# Hate sharing food and drinks.



## Kon (Oct 21, 2010)

I'm not sure what this is but I get extremely angry if someone takes a piece of my food or even asks for it. Also, sharing drinks even with close ones is out of the question, because it grosses me out. I've never drank from anybody else. Does anybody else get angry when someone asks or takes a part of their food? If yes, why do you think we get angry?


----------



## LordScott (Apr 9, 2012)

I feel the same way bro


----------



## Daniel93 (Mar 31, 2012)

I don't really mind if it's family or someone I know really well, but if it's a complete stranger I would probably feel really uncomfortable sharing my food lol, if they were begging me for food or a sip of my drink I'd probably give them to avoid looking like a rude or cheap *******, but I probably wouldn't continue eating or drinking. :|


----------



## Ashley1990 (Aug 27, 2011)

A little bit...the reason is m eating too less than I need to..n when somebody asks for my lunch I feel angry like.. - ''cant u see m myself a skeleton..let me eat ..for god's sake..''


But when it comes to somebody I like, then its not an issue..i envy one collegue of mine who eats like pig..he even doenst care if somebody else has sufficient to eat or not..i hate sharing food with him..i dnt want him to join us in lunch...

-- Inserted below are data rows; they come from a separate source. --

-- ==== Sys2Proof/Syntax.lean ====
section
/-! DEFINITION. The commands of the block: one constructor per row of spec/opcode_table.json, with the operands its rule
reads. Measured values, received frames and verdicts of checks over keys the part alone holds come as operands. -/
namespace Sys2Proof

/-- The two masters (02_register_pages.md). -/
inductive Master where
  | host
  | mgmt
deriving DecidableEq, Repr

/-- Index of a master: 0 host, 1 management port. -/
def Master.ix : Master → Nat
  | .host => 0
  | .mgmt => 1

/-- Where a login comes from (R564). -/
inductive Origin where
  | host
  | mgmt
  | field
deriving DecidableEq, Repr

/-- The two partitions (01_hub_and_module.md). -/
inductive Partition where
  | a
  | b
deriving DecidableEq, Repr

/-- The two safety channels (R283). -/
inductive Channel where
  | x
  | y
deriving DecidableEq, Repr

/-- The three ways an open request is handled (R297). -/
inductive OpenKind where
  | normal
  | forced
  | trip
deriving DecidableEq, Repr

/-- A record as a block submits it to the granary (R342, R345): the granary adds number, time, flags and checks. -/
structure Submission where
  /-- block code, 0xFE for a partition -/
  source : Nat
  cls : Nat
  code : Nat
  inst : Nat
  /-- the ACTOR byte -/
  actor : Nat
  /-- how many records the entry takes, 1 to 16 (R346) -/
  parts : Nat
  /-- payload bytes, byte 0 least significant -/
  payload : Nat
deriving DecidableEq, Repr

/-- The PTP messages the part handles (R85). -/
inductive PtpKind where
  | sync
  | followUp
  | delayReq
  | delayResp
  | pdelayReq
  | pdelayResp
  | pdelayRespFollowUp
  | announce
deriving DecidableEq, Repr

/-- A PTP message at a port (R82, R85). Times are in units of 2^-16 ns. -/
structure PtpMsg where
  kind : PtpKind
  domain : Nat
  /-- 0 IEEE 802.3, 1 UDP over IPv4, 2 UDP over IPv6 -/
  transport : Nat
  twoStep : Bool
  /-- instant of the MAC boundary in the current command cycle, ns; even, as the counter is -/
  dt : Nat
  /-- ns before it at which the request that a delay or peer-delay response answers left; even -/
  request : Nat
  /-- sourcePortIdentity -/
  sender : Nat
  /-- originTimestamp, preciseOriginTimestamp, receiveTimestamp or responseOriginTimestamp -/
  stamp : Int
  /-- requestReceiptTimestamp of a peer-delay response -/
  receipt : Int
  /-- correctionField -/
  correction : Int
  /-- of an Announce: grandmasterPriority1 -/
  prio1 : Nat
  /-- grandmasterClockQuality: clockClass, clockAccuracy, offsetScaledLogVariance, 32 bits -/
  quality : Nat
  /-- grandmasterPriority2 -/
  prio2 : Nat
  /-- grandmasterIdentity -/
  gm : Nat
  /-- stepsRemoved -/
  steps : Nat
deriving DecidableEq, Repr

/-- What a decoded vehicle request asks (R230, R235, R237, R240, R242): the kinds the engine or the partition acts on. -/
inductive V2gKind where
  | sessionSetup
  /-- PaymentServiceSelection, ServiceSelection, PaymentDetails or AuthorizationSetup -/
  | service
  /-- Authorization; true with a contract (Plug & Charge) -/
  | authorization (contract : Bool)
  | chargeParameterDiscovery
  | cableCheck
  | preCharge
  /-- PowerDelivery with ChargeProgress Start -/
  | powerStart
  /-- PowerDelivery with ChargeProgress Standby (ISO 15118-20) -/
  | powerStandby
  /-- PowerDelivery with ChargeProgress Stop -/
  | powerStop
  /-- CurrentDemand, ChargingStatus, DC_ChargeLoop or AC_ChargeLoop -/
  | powerLoop
  | sessionStop
  /-- a service (true) or a message of the standard that the part does not support -/
  | unsupported (service : Bool)
  /-- any other message of the standard -/
  | other
deriving DecidableEq, Repr

/-- A vehicle request as the engine receives it (R233). -/
structure V2gReq where
  kind : V2gKind
  /-- message index in the standard's message set (R347) -/
  msg : Nat
  /-- bytes of the EXI document -/
  len : Nat
  /-- the EXI document decodes -/
  decodes : Bool
  /-- the request is in sequence for the standard -/
  inSequence : Bool
  /-- vehicle's maximum power, W; 0 where it states none -/
  evP : Nat
  /-- vehicle's maximum voltage, V -/
  evV : Nat
  /-- vehicle's maximum current, 0.1 A; per phase in AC -/
  evI : Nat
  /-- target voltage, 10 mV -/
  vT : Nat
  /-- target current, 10 mA -/
  iT : Nat
  /-- state of charge, % -/
  soc : Nat
  /-- contract identifier, 40 bytes of ASCII, byte 0 least significant -/
  emaid : Nat
deriving DecidableEq, Repr

/-- A TLS record or TCP segment as the modem brings it (R227, R234). -/
structure TlsRec where
  /-- it authenticates, and it is no alert -/
  ok : Bool
  /-- its bytes -/
  len : Nat
  /-- it completes the handshake -/
  finished : Bool
  /-- the modem's frames for it, in order: for each block how many of its transmissions failed their check -/
  frames : List (List Nat)
deriving DecidableEq, Repr

/-- What the leading partition hands to the engine for a request (R233, R234). -/
structure PartRes where
  /-- response code in the standard's set -/
  code : Nat
  /-- bytes of the response as the engine sends it -/
  len : Nat
  /-- the partition's application context for the session from here on -/
  ctx : Nat
deriving DecidableEq, Repr

/-- A contract certificate chain and the signature over the challenge, as the engine finds them (R242). -/
structure CertChain where
  /-- the certificates are well formed -/
  formed : Bool
  /-- the leaf and its sub-CAs -/
  count : Nat
  /-- key store slot of the root at which it ends; none for an unknown root -/
  root : Option Nat
  /-- every signature of the chain verifies, and the one over the challenge does -/
  signed : Bool
  challenge : Bool
  /-- validity of each certificate: first and last second of corrected time -/
  periods : List (Nat × Nat)
deriving DecidableEq, Repr

/-- A main-path sample of one input as the bitstream gives it (R101, R115). -/
structure InSample where
  input : Nat
  /-- the level of MDATn, oldest first from bit 0: of N steps a bit period, bit N x j + r is the level r steps after the MCLK edge
  625 x n - 3760 + j; N is 16 in CLOCKED mode, and the 2.5 ns steps of a bit period in MANCHESTER mode -/
  line : Nat
deriving DecidableEq, Repr

/-- What a block asks of a key (R412, R413, R419). -/
inductive KeyUse where
  /-- derive a child under a label and a context, with the child's type as an ALG of R434, and its USAGE -/
  | derive (label context : List Byte) (alg usage : Nat)
  | sign
  | verify
  | wrap
  | encrypt
  | agree
  /-- a MAC with an HMAC key -/
  | mac
deriving DecidableEq, Repr

/-- A request to the key store (R411, R419, R420). -/
structure KeyReq where
  /-- number that the requester gives the operation -/
  id : Nat
  /-- priority class of R420, 1 to 5 -/
  cls : Nat
  handle : Nat
  use : KeyUse
deriving DecidableEq, Repr

/-- A card that a poll finds (R446, R449). -/
structure Card where
  typeB : Bool
  /-- UID or PUPI, 4 to 10 bytes, byte 0 first -/
  uid : List Byte
  /-- it declares ISO/IEC 14443-4 and was activated to it (R445) -/
  activated : Bool
deriving DecidableEq, Repr

/-- The result of the card profile (R448). -/
inductive CardVerdict where
  | ok
  | fail
  | noProfile
deriving DecidableEq, Repr

/-- An Ethernet frame at a port (R476 to R479). Addresses are 48-bit numbers, first byte most significant. -/
structure EthFrame where
  dst : Nat
  src : Nat
  /-- priority code point of its IEEE 802.1Q tag -/
  pcp : Option Nat
  ethType : Nat
  /-- bytes, tags and check included -/
  len : Nat
  /-- its frame check is right -/
  sound : Bool
  /-- a PTP message: an event message or another -/
  ptp : Option Bool
deriving DecidableEq, Repr

/-- A bale as it arrives (R458): its index, its CRC-32C, and its bytes; zeros fill it up to 65 536 bytes. -/
structure Bale where
  index : Nat
  crc : Nat
  data : List Byte
deriving DecidableEq, Repr

/-- How the loading of a new image ends (R463, R465, R469). -/
inductive LoadResult where
  | ok
  /-- the whole-image signature checked by the loader fails -/
  | badSignature
  /-- self-test, lockstep or supervision fails -/
  | failed
deriving DecidableEq, Repr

apart form it when I start eating I dnt want to share anything..mentally I prepare myself for that part in my stomach n sharing then is very angry for me...
even I dnt share with momma..either I will elave the whole plate or eat it by myself..


----------



## SuperSky (Feb 16, 2011)

Sharing drinks is weird and gross to me.
I don't like sharing food unless the whole idea was that it was bought to share, both people are sharing and receiving equally, or I wasn't going to eat the food anyway.


----------



## nemesis1 (Dec 21, 2009)

Yeah i hate this too. I think its because im overly concerned with catching germs and diseases from other people.

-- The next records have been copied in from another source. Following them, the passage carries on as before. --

-- ==== Sys2Proof/Machine/Ops.lean ====
section
/-! DEFINITION. The named operations over the register slots, the banked slots, the hidden counters and the time: every
meaning reads and writes State through these. -/
namespace Sys2Proof.Machine

/-- Order of slot keys. -/
def natLt (a b : Nat) : Bool := decide (a < b)

/-- Order of hidden-counter keys. -/
def varLt (a b : Var × Nat) : Bool := decide (a.1.ctorIdx < b.1.ctorIdx ∨ (a.1.ctorIdx = b.1.ctorIdx ∧ a.2 < b.2))

/-- A read-only slot with a Config reset (R179, R224). -/
def roConfig (a : Nat) : Bool := decide (a = Reg.alcLimit ∨ a = Reg.stlSumLead)

namespace State

/-- The live value of a slot (R26); the register's home. -/
def rd (s : State) (a : Nat) : Nat := (Tab.get resetVal s.slots a).toNat

/-- Write a slot, 48 bits. -/
def wr (s : State) (a v : Nat) : State := { s with slots := Tab.put natLt resetVal s.slots a (BitVec.ofNat 48 v) }

/-- A page has a hardware value that changed (R34). -/
def touch (s : State) (page : Nat) : State := if page ∈ s.dirty then s else { s with dirty := s.dirty ++ [page] }

/-- A hardware update of a slot: a new value, and the page publishes at the next boundary (R33, R34). -/
def hw (s : State) (a v : Nat) : State := if s.rd a = v % 2 ^ 48 then s else (s.wr a v).touch (a / 0x1000)

/-- What the configuration in force says of a slot with a Config reset: for a read-only register it is held apart (R179, R224). -/
def cfgValue (s : State) (a : Nat) : Nat := if roConfig a then (Tab.get resetVal s.roCfg a).toNat else s.rd a

/-- A field of a slot. -/
def fd (s : State) (a lo w : Nat) : Nat := field (s.rd a) lo w

/-- A hardware update of one field. -/
def hwf (s : State) (a lo w v : Nat) : State := s.hw a (setField (s.rd a) lo w v)

/-- Write one field without a publication. -/
def wrf (s : State) (a lo w v : Nat) : State := s.wr a (setField (s.rd a) lo w v)

/-- A counter field advances, wrapping modulo 2^w. -/
def inc (s : State) (a lo w n : Nat) : State := s.hwf a lo w (s.fd a lo w + n)

/-- A counter field advances and stops at its largest value. -/
def incSat (s : State) (a lo w n : Nat) : State := s.hwf a lo w (saturate w (s.fd a lo w + n))

/-- A single bit of a slot. -/
def bit (s : State) (a i : Nat) : Bool := decide (s.fd a i 1 = 1)

/-- A hardware update of one bit. -/
def hwb (s : State) (a i : Nat) (b : Bool) : State := s.hwf a i 1 b.toNat

/-- A hidden counter. -/
def v (s : State) (x : Var) (i : Nat := 0) : Int := Tab.get (fun _ => 0) s.vars (x, i)

/-- A hidden counter as a natural number. -/
def n (s : State) (x : Var) (i : Nat := 0) : Nat := (s.v x i).toNat

/-- Write a hidden counter. -/
def setV (s : State) (x : Var) (i : Nat) (k : Int) : State :=
  { s with vars := Tab.put varLt (fun _ => 0) s.vars (x, i) k }

/-- Advance a hidden counter. -/
def addV (s : State) (x : Var) (i : Nat) (k : Int) : State := s.setV x i (s.v x i + k)

/-- The next free value of `w` bits: a value the spec leaves open (log entry 6). -/
def draw (s : State) (w : Nat) : Nat := Config.free (s.n .free) % 2 ^ w

/-- The counter of free values moves on. -/
def drawn (s : State) (k : Nat := 1) : State := s.addV .free 0 k

end State

/-- Key of a master's copy of a banked slot (R40, R52, R356). -/
def bankKey (m : Master) (a : Nat) : Nat := a + bankSpan * (1 + m.ix)

namespace State

/-- A master's copy of a banked slot. -/
def rdB (s : State) (m : Master) (a : Nat) : Nat := s.rd (bankKey m a)

/-- Write a master's copy of a banked slot; banked slots never move an epoch (R34). -/
def wrB (s : State) (m : Master) (a v : Nat) : State := s.wr (bankKey m a) v

/-- A field of a banked slot. -/
def fdB (s : State) (m : Master) (a lo w : Nat) : Nat := field (s.rdB m a) lo w

/-- Write a field of a banked slot. -/
def wrfB (s : State) (m : Master) (a lo w v : Nat) : State := s.wrB m a (setField (s.rdB m a) lo w v)

/-- The role a master holds (R58, R63). -/
def role (s : State) (m : Master) : Nat :=
  match m with
  | .host => s.fd Reg.sysMstRoleH 0 3
  | .mgmt => s.fd Reg.sysMstRoleM 0 3

/-- The snapshot a master holds. -/
def snap (s : State) : Master → Option Snapshot
  | .host => s.snapH
  | .mgmt => s.snapM

/-- Replace a master's snapshot. -/
def setSnap (s : State) (m : Master) (x : Option Snapshot) : State :=
  match m with
  | .host => { s with snapH := x }
  | .mgmt => { s with snapM := x }

/-- The block that owns a page is in restart or fault, or its first publication since is still to come (R31). -/
def ownerFault (s : State) (page : Nat) : Bool := decide (s.v .ownerFault (page / 256) ≠ 0)

end State

/-- Address of PAGE_EVT of a page (R27). -/
def evtAddr (page : Nat) : Nat := page * 0x1000 + 0x18

/-- Address of PAGE_EVT_EN. -/
def evtEnAddr (page : Nat) : Nat := page * 0x1000 + 0x20

/-- Address of PAGE_EPOCH. -/
def epochAddr (page : Nat) : Nat := page * 0x1000 + 0x30

/-- Address of PAGE_SNAP. -/
def snapAddr (page : Nat) : Nat := page * 0x1000 + 0x38

/-- Page number of a slot address. -/
def pageOf (a : Nat) : Nat := a % bankSpan / 0x1000

/-! Corrected time (R66, R69). -/

/-- Corrected time in units of 2^-16 ns from offset, rate and counter (R66): `p / 2^32` rounds toward minus infinity. -/
def convert (ofs rate : Int) (c : Nat) : Int := ofs + c * 2 ^ 16 + c * rate / 2 ^ 32

/-- Seconds of a corrected time. -/
def secsOf (t : Int) : Nat := unsigned 48 (t / (10 ^ 9 * 2 ^ 16))

/-- Nanoseconds of a corrected time. -/
def nsOf (t : Int) : Nat := (t / 2 ^ 16 % 10 ^ 9).toNat

/-- Fraction of a corrected time, units of 2^-16 ns. -/
def fracOf (t : Int) : Nat := (t % 2 ^ 16).toNat

namespace State

/-- The offset o (R66): a signed 96-bit value in TIM_OFS_HI and TIM_OFS_LO. -/
def offset (s : State) : Int := signed 96 (s.rd Reg.timOfsHi * 2 ^ 48 + s.rd Reg.timOfsLo)

/-- Set the offset. -/
def setOffset (s : State) (o : Int) : State :=
  (s.hw Reg.timOfsHi (unsigned 96 o / 2 ^ 48)).hw Reg.timOfsLo (unsigned 96 o % 2 ^ 48)

/-- The base rate (R67). -/
def baseRate (s : State) : Int := signed 48 (s.rd Reg.timRate)

/-- The rate r in force: base rate plus slew term. -/
def rate (s : State) : Int := s.baseRate + s.v .slewTerm

/-- Corrected time at a counter value, with the offset and rate committed at the last boundary at or before it (R66, R69), units of
2^-16 ns. -/
def timeAt (s : State) (c : Nat) : Int :=
  match (s.clockSets.takeWhile fun x => decide (c < x.until_)).getLast? with
  | some x => convert x.offset x.rate c
  | none => convert s.offset s.rate c

/-- The base rate in force at a counter value (R185). -/
def baseRateAt (s : State) (c : Nat) : Int :=
  (((s.clockSets.takeWhile fun x => decide (c < x.until_)).getLast?).map (·.base)).getD s.baseRate

/-- Corrected time now. -/
def now (s : State) : Int := s.timeAt s.counter

/-- TIME_VALID (R71, R81). -/
def timeValid (s : State) : Bool := s.bit Reg.timState 8

end State

/-- Byte ACTOR of a record for the device (R345). -/
def actorDevice : Nat := 0

/-- Byte ACTOR for a master in its role. -/
def actorMaster (s : State) (m : Master) : Nat :=
  match m with
  | .host => 1 + s.role .host * 8
  | .mgmt => 2 + s.role .mgmt * 8

/-- Bit `i` of a mask. -/
def maskBit (x i : Nat) : Bool := decide (x / 2 ^ i % 2 = 1)

/-- Apply a step to every number below `k`, in ascending order. -/
def eachBelow (k : Nat) (f : Nat → State → State) (s : State) : State := (List.range k).foldl (fun t i => f i t) s

/-- Apply a step to every element of a list, in order. -/
def each {α : Type} (l : List α) (f : α → State → State) (s : State) : State := l.foldl (fun t x => f x t) s

end Sys2Proof.Machine
end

Also I especially despise it when someone just snatches a chip or something from me.


----------



## Tyler Bro (Apr 27, 2012)

Drinks no, Food yes.


----------



## straightarrows (Jun 18, 2010)

in my case,, no one to share with lolololo...


but I agree, Food=yes! Drinks=NO!! 

brrrrrrrrrrrr how can some people share drinks with others! brrrrr


----------



## sleepytime (Feb 18, 2011)

The only person I'd feel comfortable sharing a drink with is someone I'd feel comfortable kissing/exchanging saliva with.


----------



## MrGilligan (Apr 29, 2012)

I won't share drinks because I don't want herpes. Other people gross me out. Even my mom and sisters. They share much of my DNA, so it's kind of like they are branches of me, but I don't want their saliva on my drink.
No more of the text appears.